> **Problem to solve**: Write out all the entries below without any change.

(Items listed in a dataset)
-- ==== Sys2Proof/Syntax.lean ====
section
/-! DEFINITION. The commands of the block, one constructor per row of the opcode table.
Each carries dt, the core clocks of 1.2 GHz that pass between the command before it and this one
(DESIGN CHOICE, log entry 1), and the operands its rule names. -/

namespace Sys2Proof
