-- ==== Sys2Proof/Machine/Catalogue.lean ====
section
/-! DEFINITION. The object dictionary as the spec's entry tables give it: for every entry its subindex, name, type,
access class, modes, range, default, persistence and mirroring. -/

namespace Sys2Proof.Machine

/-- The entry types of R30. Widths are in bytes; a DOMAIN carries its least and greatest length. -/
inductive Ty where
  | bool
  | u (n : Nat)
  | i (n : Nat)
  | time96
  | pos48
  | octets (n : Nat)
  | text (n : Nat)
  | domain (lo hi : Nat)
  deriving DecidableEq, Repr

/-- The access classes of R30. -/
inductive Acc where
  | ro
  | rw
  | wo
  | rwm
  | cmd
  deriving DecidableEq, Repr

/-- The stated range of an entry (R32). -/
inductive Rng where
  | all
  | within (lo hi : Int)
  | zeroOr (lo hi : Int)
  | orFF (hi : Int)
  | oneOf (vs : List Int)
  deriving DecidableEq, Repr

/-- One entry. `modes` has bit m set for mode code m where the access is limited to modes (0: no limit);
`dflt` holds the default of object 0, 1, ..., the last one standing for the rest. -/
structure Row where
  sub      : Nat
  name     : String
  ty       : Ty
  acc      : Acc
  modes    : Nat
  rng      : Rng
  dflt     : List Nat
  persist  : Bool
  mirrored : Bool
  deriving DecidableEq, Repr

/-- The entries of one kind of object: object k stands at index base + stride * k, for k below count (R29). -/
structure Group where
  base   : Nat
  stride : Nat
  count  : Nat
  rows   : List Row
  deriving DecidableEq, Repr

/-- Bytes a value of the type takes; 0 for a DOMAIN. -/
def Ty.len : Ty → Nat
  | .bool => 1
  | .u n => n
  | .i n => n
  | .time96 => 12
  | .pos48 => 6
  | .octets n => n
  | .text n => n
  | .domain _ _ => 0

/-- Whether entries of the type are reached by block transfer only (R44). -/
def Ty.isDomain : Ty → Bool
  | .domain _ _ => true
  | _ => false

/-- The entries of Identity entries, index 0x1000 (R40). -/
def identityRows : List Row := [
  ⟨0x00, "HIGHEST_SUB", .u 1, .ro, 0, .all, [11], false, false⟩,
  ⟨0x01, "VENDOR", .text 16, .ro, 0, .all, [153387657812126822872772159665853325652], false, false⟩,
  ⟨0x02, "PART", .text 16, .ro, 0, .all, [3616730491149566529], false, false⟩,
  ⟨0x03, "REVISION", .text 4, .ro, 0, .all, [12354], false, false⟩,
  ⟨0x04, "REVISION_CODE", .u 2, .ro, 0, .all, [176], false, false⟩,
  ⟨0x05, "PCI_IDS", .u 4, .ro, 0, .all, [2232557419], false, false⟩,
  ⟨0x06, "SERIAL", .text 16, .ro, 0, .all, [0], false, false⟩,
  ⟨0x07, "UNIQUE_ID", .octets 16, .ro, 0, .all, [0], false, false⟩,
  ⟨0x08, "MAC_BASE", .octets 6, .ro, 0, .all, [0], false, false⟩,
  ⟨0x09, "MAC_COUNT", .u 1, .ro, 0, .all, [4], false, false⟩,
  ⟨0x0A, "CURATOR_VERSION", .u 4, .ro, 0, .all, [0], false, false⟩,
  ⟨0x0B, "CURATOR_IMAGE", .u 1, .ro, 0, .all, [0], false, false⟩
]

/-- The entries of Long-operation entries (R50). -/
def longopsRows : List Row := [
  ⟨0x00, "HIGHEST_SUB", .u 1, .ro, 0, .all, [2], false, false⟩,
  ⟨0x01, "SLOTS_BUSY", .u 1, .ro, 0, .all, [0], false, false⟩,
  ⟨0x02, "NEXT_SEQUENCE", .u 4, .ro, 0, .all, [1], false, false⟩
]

> **Solution**:
-- ==== Sys2Proof/Syntax.lean ====
section
/-! DEFINITION. The commands of the block, one constructor per row of the opcode table.
Each carries dt, the core clocks of 1.2 GHz that pass between the command before it and this one
(DESIGN CHOICE, log entry 1), and the operands its rule names. -/

namespace Sys2Proof
-- ==== Sys2Proof/Machine/Catalogue.lean ====
section
/-! DEFINITION. The object dictionary as the spec's entry tables give it: for every entry its subindex, name, type,
access class, modes, range, default, persistence and mirroring. -/

namespace Sys2Proof.Machine

/-- The entry types of R30. Widths are in bytes; a DOMAIN carries its least and greatest length. -/
inductive Ty where
  | bool
  | u (n : Nat)
  | i (n : Nat)
  | time96
  | pos48
  | octets (n : Nat)
  | text (n : Nat)
  | domain (lo hi : Nat)
  deriving DecidableEq, Repr

/-- The access classes of R30. -/
inductive Acc where
  | ro
  | rw
  | wo
  | rwm
  | cmd
  deriving DecidableEq, Repr

/-- The stated range of an entry (R32). -/
inductive Rng where
  | all
  | within (lo hi : Int)
  | zeroOr (lo hi : Int)
  | orFF (hi : Int)
  | oneOf (vs : List Int)
  deriving DecidableEq, Repr

/-- One entry. `modes` has bit m set for mode code m where the access is limited to modes (0: no limit);
`dflt` holds the default of object 0, 1, ..., the last one standing for the rest. -/
structure Row where
  sub      : Nat
  name     : String
  ty       : Ty
  acc      : Acc
  modes    : Nat
  rng      : Rng
  dflt     : List Nat
  persist  : Bool
  mirrored : Bool
  deriving DecidableEq, Repr

/-- The entries of one kind of object: object k stands at index base + stride * k, for k below count (R29). -/
structure Group where
  base   : Nat
  stride : Nat
  count  : Nat
  rows   : List Row
  deriving DecidableEq, Repr

/-- Bytes a value of the type takes; 0 for a DOMAIN. -/
def Ty.len : Ty → Nat
  | .bool => 1
  | .u n => n
  | .i n => n
  | .time96 => 12
  | .pos48 => 6
  | .octets n => n
  | .text n => n
  | .domain _ _ => 0

/-- Whether entries of the type are reached by block transfer only (R44). -/
def Ty.isDomain : Ty → Bool
  | .domain _ _ => true
  | _ => false

/-- The entries of Identity entries, index 0x1000 (R40). -/
def identityRows : List Row := [
  ⟨0x00, "HIGHEST_SUB", .u 1, .ro, 0, .all, [11], false, false⟩,
  ⟨0x01, "VENDOR", .text 16, .ro, 0, .all, [153387657812126822872772159665853325652], false, false⟩,
  ⟨0x02, "PART", .text 16, .ro, 0, .all, [3616730491149566529], false, false⟩,
  ⟨0x03, "REVISION", .text 4, .ro, 0, .all, [12354], false, false⟩,
  ⟨0x04, "REVISION_CODE", .u 2, .ro, 0, .all, [176], false, false⟩,
  ⟨0x05, "PCI_IDS", .u 4, .ro, 0, .all, [2232557419], false, false⟩,
  ⟨0x06, "SERIAL", .text 16, .ro, 0, .all, [0], false, false⟩,
  ⟨0x07, "UNIQUE_ID", .octets 16, .ro, 0, .all, [0], false, false⟩,
  ⟨0x08, "MAC_BASE", .octets 6, .ro, 0, .all, [0], false, false⟩,
  ⟨0x09, "MAC_COUNT", .u 1, .ro, 0, .all, [4], false, false⟩,
  ⟨0x0A, "CURATOR_VERSION", .u 4, .ro, 0, .all, [0], false, false⟩,
  ⟨0x0B, "CURATOR_IMAGE", .u 1, .ro, 0, .all, [0], false, false⟩
]

/-- The entries of Long-operation entries (R50). -/
def longopsRows : List Row := [
  ⟨0x00, "HIGHEST_SUB", .u 1, .ro, 0, .all, [2], false, false⟩,
  ⟨0x01, "SLOTS_BUSY", .u 1, .ro, 0, .all, [0], false, false⟩,
  ⟨0x02, "NEXT_SEQUENCE", .u 4, .ro, 0, .all, [1], false, false⟩
]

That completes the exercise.